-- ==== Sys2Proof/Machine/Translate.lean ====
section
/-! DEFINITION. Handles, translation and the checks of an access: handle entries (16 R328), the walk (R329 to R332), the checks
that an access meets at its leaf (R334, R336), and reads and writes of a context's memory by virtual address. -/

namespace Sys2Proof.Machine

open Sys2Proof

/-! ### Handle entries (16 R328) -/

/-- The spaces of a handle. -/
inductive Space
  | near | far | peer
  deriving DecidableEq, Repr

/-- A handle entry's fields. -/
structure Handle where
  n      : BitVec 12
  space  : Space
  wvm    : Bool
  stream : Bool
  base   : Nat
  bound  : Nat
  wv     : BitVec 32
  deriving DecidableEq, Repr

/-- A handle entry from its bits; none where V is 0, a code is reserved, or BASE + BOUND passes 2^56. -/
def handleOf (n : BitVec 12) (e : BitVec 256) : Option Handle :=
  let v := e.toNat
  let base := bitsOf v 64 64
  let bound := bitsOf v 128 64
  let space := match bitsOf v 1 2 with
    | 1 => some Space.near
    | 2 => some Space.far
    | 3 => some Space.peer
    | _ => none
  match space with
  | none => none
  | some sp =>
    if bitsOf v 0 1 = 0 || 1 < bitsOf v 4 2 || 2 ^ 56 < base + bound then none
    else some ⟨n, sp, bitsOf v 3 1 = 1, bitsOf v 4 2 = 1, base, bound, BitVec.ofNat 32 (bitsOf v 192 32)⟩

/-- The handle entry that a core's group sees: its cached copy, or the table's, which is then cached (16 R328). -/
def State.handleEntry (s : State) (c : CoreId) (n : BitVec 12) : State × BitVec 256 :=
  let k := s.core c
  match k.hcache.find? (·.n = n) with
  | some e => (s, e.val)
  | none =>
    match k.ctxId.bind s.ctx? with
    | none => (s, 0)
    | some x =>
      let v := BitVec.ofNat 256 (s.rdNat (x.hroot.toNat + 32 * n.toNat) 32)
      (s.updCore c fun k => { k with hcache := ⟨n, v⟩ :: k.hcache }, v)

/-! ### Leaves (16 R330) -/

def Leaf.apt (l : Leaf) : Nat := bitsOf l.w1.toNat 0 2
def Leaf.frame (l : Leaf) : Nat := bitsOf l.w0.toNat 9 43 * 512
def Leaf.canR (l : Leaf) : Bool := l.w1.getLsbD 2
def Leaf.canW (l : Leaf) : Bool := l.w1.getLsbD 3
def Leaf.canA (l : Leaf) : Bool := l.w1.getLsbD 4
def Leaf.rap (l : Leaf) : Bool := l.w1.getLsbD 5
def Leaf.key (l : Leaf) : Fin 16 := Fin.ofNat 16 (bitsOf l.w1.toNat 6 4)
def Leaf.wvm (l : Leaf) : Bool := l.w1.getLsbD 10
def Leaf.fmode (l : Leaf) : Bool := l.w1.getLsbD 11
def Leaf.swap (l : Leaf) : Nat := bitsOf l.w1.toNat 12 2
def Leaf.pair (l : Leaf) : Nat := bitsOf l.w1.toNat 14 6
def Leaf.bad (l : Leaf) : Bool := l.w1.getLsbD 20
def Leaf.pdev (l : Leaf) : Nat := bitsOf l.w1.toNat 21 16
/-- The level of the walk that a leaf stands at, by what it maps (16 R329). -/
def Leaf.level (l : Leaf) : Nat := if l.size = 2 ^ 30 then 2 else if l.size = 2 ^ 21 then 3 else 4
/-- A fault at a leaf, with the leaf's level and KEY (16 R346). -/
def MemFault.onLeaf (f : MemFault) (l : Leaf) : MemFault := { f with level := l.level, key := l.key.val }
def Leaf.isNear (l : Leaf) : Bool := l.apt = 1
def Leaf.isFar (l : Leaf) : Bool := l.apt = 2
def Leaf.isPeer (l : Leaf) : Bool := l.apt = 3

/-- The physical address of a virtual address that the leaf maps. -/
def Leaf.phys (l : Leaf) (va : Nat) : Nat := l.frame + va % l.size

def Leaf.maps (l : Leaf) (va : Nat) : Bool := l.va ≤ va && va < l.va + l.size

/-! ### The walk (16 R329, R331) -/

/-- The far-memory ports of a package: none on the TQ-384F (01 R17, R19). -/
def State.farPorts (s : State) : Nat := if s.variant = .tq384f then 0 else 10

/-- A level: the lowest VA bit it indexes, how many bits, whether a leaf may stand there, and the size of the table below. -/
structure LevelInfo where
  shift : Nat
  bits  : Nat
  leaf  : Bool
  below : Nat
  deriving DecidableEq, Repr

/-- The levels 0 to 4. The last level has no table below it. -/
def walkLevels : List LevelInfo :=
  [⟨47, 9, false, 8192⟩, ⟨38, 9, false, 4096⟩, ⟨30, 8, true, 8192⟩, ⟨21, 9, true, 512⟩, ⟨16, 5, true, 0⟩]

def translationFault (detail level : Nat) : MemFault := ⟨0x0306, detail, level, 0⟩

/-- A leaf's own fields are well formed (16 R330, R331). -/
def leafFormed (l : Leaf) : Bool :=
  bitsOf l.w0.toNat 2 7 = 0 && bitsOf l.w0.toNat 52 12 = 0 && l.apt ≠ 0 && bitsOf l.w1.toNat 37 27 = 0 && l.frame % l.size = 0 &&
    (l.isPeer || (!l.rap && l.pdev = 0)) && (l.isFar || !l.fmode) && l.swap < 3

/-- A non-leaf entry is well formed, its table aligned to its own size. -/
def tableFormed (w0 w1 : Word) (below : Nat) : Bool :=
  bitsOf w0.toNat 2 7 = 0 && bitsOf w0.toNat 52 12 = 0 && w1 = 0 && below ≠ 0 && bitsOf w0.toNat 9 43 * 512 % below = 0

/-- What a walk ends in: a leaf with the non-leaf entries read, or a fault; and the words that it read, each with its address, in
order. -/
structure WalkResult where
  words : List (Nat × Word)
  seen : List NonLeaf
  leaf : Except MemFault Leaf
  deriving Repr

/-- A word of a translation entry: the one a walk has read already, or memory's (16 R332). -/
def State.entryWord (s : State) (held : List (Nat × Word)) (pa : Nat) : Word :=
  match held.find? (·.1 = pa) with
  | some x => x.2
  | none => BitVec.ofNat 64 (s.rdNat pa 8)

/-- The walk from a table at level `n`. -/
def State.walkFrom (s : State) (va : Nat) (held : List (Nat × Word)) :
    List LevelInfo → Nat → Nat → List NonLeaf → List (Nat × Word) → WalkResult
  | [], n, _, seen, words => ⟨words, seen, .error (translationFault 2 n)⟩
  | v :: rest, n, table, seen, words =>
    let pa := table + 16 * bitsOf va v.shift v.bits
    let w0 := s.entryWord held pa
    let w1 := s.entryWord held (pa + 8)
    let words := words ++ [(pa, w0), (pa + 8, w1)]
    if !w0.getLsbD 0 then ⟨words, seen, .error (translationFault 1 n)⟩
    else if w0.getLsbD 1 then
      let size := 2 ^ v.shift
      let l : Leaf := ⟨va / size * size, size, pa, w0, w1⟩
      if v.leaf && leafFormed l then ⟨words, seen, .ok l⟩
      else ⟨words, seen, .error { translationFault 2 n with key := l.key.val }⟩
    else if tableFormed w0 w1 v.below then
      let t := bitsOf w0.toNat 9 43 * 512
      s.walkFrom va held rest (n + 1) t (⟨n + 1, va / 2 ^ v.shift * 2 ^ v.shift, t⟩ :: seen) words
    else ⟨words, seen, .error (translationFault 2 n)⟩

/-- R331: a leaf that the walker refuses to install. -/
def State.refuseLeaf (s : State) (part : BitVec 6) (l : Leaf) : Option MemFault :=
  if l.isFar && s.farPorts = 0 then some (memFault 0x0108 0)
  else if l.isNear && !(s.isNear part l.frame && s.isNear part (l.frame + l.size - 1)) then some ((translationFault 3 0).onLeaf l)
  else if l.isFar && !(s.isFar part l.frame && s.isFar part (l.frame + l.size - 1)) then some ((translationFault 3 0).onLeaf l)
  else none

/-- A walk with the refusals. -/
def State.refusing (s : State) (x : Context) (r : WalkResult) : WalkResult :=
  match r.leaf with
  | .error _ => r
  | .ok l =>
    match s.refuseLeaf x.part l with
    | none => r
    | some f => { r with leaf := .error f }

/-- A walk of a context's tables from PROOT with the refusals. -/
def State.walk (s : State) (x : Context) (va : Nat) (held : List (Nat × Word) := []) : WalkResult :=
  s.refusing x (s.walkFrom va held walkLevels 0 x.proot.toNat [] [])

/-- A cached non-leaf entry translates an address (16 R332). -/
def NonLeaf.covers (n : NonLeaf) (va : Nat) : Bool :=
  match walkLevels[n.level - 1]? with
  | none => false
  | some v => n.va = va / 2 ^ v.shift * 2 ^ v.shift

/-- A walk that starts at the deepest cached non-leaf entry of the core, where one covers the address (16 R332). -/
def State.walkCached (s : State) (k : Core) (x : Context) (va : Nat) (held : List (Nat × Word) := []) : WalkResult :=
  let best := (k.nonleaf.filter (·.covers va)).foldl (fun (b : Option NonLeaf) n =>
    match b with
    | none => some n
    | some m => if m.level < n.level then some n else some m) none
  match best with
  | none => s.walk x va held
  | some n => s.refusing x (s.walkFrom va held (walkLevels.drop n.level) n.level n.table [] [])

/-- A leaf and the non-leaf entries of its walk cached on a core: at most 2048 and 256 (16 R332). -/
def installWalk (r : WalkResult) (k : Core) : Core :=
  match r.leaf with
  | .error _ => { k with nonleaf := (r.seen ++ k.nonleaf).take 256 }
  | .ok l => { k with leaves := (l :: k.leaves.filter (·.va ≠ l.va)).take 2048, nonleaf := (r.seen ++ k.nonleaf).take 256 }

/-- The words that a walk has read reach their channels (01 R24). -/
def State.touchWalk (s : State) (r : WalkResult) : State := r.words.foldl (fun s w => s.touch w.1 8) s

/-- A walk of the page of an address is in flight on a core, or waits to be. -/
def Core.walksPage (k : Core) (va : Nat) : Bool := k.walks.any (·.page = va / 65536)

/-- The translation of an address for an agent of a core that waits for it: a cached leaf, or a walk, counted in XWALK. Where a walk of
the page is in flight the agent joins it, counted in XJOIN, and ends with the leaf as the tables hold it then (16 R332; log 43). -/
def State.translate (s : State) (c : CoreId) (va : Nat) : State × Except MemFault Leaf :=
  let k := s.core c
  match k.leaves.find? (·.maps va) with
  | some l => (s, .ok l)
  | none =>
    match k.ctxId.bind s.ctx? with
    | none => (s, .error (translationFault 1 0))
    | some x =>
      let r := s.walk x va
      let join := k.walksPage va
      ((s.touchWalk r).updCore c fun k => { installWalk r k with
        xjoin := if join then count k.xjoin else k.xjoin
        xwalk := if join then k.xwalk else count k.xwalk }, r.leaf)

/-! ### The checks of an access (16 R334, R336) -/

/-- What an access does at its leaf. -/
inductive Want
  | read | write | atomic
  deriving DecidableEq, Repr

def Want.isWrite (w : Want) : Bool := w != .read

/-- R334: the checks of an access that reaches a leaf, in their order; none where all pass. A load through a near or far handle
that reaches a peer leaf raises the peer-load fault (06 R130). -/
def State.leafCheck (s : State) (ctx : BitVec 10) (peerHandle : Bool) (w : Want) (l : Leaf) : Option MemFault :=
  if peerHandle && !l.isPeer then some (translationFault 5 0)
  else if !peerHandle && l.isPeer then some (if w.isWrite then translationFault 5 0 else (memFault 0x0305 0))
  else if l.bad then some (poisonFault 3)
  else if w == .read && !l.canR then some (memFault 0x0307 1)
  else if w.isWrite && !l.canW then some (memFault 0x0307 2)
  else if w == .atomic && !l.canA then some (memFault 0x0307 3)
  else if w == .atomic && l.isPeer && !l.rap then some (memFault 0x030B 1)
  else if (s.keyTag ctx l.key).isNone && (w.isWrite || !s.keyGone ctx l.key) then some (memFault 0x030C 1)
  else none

==

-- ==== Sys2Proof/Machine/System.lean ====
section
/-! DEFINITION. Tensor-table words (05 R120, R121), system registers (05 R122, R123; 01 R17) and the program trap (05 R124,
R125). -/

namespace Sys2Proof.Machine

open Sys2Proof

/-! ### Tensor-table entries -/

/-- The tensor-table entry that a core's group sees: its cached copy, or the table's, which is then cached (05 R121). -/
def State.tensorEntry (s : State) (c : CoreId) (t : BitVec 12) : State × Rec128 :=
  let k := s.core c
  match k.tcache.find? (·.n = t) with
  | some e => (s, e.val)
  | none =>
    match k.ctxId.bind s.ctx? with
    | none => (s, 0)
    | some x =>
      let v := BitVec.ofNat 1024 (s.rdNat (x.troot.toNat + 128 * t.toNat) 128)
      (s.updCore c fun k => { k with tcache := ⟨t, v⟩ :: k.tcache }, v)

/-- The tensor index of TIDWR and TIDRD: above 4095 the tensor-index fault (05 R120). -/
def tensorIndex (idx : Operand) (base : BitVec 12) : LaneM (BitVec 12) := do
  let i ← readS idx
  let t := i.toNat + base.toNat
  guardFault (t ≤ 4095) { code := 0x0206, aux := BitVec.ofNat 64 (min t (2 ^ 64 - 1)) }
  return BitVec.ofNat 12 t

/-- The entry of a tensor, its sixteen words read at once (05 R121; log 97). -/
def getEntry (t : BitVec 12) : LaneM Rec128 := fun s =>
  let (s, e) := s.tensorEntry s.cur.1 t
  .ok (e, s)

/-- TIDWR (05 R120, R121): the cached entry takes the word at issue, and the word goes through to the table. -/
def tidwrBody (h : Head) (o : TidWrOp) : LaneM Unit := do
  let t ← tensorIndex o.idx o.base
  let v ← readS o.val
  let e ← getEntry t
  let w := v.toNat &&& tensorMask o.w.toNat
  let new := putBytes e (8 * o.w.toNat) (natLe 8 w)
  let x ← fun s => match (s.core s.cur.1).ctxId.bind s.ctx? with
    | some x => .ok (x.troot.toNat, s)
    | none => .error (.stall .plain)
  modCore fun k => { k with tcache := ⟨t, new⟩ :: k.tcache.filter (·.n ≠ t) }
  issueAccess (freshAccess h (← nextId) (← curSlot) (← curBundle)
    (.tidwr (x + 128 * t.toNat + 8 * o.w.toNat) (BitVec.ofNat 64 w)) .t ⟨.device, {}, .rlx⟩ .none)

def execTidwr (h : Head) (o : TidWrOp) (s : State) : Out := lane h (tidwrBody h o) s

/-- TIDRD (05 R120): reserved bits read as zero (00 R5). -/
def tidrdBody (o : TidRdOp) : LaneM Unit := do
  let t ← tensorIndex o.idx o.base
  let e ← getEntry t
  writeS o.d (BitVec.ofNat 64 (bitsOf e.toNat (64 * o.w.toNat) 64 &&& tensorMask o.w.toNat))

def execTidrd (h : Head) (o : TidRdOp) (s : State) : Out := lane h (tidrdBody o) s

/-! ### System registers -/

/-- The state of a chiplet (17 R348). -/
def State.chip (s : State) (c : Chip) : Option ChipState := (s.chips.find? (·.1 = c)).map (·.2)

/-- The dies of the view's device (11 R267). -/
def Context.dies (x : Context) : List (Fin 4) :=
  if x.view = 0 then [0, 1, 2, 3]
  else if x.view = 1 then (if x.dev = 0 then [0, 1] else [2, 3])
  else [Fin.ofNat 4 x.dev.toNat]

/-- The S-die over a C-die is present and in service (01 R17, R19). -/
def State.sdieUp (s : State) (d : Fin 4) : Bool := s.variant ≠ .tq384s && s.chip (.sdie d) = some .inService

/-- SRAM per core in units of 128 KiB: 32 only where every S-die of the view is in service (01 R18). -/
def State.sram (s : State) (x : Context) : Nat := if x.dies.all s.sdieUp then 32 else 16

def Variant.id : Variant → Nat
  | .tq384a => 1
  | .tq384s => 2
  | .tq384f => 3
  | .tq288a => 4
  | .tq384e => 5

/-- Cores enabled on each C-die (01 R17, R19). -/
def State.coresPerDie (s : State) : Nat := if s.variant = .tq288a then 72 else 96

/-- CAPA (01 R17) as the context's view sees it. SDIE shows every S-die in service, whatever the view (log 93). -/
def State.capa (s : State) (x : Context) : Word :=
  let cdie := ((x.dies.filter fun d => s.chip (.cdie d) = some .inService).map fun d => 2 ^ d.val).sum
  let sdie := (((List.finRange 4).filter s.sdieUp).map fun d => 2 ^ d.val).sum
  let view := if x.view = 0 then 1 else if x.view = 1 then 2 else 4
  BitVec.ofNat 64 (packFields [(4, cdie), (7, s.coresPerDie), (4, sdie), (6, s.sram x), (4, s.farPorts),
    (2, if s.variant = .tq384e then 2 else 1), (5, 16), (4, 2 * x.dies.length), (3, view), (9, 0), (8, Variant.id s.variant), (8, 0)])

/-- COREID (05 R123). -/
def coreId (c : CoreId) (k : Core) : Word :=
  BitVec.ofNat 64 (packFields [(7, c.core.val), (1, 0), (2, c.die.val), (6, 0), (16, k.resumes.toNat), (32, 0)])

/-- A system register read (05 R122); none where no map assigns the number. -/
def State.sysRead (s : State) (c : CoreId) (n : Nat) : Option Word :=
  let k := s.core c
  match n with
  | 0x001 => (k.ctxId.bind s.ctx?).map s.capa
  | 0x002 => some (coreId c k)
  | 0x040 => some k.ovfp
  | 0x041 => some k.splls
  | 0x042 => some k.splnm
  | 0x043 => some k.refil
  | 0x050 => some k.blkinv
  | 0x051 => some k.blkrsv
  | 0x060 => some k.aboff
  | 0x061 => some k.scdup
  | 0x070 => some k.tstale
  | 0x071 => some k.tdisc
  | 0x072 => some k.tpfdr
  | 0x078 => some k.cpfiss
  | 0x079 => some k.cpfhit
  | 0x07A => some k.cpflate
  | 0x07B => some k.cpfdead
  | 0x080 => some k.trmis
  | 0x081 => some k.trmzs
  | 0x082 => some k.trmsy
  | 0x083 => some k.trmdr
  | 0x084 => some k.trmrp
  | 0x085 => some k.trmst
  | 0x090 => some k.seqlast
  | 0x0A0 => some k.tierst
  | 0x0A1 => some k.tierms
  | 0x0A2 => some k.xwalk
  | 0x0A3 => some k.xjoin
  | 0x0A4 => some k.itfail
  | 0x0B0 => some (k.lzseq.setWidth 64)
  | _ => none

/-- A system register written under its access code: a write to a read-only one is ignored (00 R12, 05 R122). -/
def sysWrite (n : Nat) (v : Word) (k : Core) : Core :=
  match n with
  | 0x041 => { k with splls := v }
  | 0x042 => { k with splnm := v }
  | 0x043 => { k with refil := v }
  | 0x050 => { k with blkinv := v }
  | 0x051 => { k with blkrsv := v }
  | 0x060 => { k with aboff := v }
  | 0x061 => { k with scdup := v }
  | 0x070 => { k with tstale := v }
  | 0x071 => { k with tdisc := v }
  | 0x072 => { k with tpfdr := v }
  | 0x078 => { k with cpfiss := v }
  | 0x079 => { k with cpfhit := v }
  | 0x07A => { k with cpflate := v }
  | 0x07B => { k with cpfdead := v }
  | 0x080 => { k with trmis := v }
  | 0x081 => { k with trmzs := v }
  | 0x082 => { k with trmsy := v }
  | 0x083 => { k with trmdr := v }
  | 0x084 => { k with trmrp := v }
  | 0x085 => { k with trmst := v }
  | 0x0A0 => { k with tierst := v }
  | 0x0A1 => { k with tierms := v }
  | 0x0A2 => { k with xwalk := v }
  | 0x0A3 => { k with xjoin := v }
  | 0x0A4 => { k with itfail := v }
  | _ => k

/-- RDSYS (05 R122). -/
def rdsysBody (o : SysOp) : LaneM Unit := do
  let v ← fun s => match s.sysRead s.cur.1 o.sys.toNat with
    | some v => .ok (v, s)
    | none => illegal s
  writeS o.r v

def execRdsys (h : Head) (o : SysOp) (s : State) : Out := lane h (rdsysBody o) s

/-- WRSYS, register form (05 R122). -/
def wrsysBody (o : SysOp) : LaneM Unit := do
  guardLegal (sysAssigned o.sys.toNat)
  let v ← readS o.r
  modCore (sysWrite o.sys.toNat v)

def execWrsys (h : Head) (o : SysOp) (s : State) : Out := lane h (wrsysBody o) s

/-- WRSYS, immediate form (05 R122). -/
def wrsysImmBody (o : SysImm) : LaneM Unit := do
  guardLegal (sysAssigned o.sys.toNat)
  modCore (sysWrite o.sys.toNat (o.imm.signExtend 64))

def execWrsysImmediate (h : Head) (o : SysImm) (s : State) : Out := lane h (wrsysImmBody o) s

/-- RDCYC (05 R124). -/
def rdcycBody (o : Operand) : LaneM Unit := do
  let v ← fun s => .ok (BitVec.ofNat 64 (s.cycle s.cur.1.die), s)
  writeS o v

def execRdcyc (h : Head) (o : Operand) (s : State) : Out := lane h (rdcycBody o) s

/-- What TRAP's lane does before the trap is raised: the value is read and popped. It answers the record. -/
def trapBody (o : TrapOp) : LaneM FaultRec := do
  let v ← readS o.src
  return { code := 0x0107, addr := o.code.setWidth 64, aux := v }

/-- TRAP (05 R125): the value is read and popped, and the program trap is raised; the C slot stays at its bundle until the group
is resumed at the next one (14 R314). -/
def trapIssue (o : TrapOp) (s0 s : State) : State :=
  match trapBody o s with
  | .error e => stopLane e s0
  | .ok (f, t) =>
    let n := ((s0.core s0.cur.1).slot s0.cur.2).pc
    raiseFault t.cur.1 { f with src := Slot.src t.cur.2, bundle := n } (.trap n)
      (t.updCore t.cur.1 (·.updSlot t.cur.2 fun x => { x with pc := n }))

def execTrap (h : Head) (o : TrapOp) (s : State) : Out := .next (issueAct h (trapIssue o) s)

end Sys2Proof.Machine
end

__ABOUT THIS EXERCISE__:
Which lines of the records above contain the word "reserved"? Copy each of them.

__OUTPUT FOR THIS TASK__:
/-- A handle entry from its bits; none where V is 0, a code is reserved, or BASE + BOUND passes 2^56. -/
/-- TIDRD (05 R120): reserved bits read as zero (00 R5). -/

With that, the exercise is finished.